> **Instructions for the task**
Give back exactly the lines of the entries below from the line with "def Device.waiting (d" to the line with "let heads := d.local_.filterMap", inclusive, and only those.

BEGIN Data listing

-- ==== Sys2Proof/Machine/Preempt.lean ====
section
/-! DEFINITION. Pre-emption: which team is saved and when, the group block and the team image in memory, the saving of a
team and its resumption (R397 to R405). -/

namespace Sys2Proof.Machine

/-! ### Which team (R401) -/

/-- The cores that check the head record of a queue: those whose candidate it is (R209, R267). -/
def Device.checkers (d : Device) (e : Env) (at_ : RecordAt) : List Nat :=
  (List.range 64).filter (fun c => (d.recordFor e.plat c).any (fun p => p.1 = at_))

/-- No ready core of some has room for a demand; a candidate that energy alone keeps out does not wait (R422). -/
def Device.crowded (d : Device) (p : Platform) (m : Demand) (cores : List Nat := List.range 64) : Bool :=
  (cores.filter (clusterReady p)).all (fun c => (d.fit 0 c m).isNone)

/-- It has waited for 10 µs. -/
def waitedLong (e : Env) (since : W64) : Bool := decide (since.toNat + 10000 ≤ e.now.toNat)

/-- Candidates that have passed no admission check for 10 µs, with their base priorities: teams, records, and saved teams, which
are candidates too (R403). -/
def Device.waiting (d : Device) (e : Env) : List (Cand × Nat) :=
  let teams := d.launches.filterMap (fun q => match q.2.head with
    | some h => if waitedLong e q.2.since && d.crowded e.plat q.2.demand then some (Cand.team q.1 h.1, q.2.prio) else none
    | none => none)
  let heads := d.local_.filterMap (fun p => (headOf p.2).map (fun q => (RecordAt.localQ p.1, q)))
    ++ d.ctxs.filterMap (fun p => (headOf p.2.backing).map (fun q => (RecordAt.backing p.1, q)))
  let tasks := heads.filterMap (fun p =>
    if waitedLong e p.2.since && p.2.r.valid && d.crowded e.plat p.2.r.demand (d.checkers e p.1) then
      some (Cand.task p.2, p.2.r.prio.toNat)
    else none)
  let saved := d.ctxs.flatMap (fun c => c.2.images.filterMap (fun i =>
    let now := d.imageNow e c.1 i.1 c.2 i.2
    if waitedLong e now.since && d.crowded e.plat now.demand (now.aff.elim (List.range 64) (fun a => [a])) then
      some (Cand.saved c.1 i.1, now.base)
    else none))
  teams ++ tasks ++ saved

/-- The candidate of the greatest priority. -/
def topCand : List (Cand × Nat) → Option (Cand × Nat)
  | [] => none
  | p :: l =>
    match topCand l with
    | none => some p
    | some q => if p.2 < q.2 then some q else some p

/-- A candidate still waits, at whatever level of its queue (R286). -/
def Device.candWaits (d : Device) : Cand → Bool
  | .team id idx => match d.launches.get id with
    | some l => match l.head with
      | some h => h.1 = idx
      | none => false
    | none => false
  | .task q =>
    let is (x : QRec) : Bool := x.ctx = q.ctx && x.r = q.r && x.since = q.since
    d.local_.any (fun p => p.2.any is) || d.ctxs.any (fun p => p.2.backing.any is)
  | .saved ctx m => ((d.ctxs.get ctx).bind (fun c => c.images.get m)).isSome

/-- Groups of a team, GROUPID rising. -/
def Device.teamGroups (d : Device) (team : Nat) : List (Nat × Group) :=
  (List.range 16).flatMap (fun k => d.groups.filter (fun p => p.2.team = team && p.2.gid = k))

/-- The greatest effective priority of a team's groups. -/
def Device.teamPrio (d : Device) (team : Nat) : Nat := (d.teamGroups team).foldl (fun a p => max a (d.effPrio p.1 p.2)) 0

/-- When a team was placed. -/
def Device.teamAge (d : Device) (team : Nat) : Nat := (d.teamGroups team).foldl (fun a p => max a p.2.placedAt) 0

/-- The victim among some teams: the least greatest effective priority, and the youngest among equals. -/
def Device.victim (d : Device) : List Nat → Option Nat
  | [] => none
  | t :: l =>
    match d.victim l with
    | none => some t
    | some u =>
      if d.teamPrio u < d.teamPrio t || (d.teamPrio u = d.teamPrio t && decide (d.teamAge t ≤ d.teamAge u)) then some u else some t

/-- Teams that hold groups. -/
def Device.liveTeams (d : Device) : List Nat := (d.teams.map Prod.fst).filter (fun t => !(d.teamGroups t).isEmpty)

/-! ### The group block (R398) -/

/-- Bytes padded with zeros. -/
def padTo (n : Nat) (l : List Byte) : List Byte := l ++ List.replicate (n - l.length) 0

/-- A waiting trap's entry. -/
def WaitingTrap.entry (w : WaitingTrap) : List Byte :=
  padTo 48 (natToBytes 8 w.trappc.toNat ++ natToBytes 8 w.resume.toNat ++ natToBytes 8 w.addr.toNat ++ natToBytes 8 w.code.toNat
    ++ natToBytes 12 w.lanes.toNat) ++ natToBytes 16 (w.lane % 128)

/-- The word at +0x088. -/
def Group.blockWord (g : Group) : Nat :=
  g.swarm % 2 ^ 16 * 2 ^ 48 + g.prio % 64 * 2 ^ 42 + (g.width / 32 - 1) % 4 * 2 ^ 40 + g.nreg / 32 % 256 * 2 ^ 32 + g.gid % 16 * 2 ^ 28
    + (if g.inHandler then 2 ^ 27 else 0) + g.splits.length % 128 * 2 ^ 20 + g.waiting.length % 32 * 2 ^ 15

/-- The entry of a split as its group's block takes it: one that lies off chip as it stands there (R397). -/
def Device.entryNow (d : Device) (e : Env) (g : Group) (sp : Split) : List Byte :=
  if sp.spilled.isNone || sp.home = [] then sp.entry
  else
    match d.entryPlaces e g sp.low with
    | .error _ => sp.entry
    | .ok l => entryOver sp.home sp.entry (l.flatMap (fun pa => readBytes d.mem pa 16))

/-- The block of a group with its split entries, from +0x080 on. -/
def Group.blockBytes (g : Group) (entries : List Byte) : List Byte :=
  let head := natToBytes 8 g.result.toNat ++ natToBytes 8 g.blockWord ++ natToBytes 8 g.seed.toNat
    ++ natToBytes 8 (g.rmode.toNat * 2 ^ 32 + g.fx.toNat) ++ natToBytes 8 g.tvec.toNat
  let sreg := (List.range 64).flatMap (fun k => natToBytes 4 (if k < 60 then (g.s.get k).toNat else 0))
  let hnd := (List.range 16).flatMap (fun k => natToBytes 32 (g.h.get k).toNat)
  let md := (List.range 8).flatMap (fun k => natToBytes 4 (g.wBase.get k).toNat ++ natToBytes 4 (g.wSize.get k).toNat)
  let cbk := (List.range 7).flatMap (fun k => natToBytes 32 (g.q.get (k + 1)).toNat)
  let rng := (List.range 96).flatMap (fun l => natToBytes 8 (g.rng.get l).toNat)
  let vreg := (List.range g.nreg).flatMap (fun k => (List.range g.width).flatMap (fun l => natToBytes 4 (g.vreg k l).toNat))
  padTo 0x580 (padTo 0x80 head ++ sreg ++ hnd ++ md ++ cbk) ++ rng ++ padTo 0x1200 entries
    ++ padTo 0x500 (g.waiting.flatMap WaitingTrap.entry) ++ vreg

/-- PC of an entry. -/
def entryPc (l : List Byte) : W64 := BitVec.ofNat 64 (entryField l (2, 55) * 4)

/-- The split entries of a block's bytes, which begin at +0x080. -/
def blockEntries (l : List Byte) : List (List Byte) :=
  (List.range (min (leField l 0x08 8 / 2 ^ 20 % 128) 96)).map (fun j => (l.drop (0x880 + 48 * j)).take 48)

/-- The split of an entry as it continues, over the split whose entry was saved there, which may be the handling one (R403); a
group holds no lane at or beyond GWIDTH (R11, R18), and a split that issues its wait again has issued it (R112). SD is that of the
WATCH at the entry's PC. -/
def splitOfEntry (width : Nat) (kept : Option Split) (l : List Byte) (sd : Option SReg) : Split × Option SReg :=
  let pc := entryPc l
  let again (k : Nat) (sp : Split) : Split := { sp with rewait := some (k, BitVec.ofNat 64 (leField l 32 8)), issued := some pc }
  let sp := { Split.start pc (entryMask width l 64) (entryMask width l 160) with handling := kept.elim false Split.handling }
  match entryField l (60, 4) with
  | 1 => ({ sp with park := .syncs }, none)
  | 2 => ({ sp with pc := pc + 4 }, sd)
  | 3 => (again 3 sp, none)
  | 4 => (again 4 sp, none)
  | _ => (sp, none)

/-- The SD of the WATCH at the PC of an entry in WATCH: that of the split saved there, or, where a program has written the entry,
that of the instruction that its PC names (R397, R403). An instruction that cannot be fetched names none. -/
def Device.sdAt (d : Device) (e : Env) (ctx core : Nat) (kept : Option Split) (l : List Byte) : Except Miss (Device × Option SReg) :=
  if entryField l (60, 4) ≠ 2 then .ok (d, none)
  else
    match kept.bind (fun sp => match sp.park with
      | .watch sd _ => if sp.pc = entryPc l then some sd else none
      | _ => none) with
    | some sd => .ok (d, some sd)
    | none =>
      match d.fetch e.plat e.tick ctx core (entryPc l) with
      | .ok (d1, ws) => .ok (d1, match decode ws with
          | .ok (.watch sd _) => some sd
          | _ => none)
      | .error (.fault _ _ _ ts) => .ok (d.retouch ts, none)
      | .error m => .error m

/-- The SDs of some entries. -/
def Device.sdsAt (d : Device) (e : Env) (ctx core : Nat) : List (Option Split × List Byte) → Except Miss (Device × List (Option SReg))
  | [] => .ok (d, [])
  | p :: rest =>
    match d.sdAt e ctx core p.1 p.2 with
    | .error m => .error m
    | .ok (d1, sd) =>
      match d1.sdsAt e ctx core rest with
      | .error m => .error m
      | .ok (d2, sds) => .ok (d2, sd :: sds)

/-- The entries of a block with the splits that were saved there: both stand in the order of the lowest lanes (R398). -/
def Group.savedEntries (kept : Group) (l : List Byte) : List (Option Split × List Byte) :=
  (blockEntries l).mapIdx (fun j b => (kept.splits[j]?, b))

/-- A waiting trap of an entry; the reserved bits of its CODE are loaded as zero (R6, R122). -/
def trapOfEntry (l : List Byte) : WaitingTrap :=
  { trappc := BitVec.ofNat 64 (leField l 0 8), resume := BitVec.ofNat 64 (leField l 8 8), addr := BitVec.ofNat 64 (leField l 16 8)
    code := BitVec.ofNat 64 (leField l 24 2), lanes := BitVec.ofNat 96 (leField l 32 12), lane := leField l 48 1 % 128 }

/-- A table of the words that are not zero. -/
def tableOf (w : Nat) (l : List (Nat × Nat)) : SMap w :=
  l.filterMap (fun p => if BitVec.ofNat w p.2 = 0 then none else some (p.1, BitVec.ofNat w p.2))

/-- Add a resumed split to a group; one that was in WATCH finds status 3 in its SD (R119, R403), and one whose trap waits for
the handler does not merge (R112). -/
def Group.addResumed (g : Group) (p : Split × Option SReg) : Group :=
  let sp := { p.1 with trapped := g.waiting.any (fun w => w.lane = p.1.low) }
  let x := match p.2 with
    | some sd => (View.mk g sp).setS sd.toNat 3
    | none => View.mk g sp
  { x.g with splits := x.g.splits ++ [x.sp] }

END Data listing
BEGIN Data listing

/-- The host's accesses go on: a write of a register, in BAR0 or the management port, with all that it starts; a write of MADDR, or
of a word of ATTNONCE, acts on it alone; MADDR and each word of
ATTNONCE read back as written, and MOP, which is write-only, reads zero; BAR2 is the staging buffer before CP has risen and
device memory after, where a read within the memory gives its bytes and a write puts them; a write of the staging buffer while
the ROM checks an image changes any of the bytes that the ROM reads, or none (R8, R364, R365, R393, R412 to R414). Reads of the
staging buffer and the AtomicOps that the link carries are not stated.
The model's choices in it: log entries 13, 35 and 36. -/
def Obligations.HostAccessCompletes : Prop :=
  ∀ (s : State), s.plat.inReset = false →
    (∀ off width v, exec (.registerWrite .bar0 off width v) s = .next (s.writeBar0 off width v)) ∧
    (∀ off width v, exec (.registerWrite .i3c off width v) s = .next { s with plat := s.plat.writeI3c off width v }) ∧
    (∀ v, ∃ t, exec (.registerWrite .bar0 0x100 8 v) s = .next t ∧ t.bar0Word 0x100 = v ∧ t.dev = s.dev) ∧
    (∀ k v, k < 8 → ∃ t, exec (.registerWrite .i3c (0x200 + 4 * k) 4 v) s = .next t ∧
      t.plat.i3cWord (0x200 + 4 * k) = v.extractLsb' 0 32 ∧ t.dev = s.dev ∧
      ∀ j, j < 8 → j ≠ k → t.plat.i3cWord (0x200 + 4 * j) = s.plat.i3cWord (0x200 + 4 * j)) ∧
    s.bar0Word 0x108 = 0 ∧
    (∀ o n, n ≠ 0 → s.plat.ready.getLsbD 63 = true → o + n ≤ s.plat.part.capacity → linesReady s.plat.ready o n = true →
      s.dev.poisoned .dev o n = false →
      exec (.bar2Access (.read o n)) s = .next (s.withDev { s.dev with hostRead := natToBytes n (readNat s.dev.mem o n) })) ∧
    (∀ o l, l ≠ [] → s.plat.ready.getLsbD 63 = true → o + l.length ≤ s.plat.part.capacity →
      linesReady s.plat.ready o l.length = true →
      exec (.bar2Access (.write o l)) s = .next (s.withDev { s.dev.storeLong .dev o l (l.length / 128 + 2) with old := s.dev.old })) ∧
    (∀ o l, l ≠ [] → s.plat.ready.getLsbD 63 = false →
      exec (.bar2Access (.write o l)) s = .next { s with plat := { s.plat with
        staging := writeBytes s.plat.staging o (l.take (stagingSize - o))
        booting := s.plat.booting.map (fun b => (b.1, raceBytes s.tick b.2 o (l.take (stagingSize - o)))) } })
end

END Data listing

> **Response to this exercise**
def Device.waiting (d : Device) (e : Env) : List (Cand × Nat) :=
  let teams := d.launches.filterMap (fun q => match q.2.head with
    | some h => if waitedLong e q.2.since && d.crowded e.plat q.2.demand then some (Cand.team q.1 h.1, q.2.prio) else none
    | none => none)
  let heads := d.local_.filterMap (fun p => (headOf p.2).map (fun q => (RecordAt.localQ p.1, q)))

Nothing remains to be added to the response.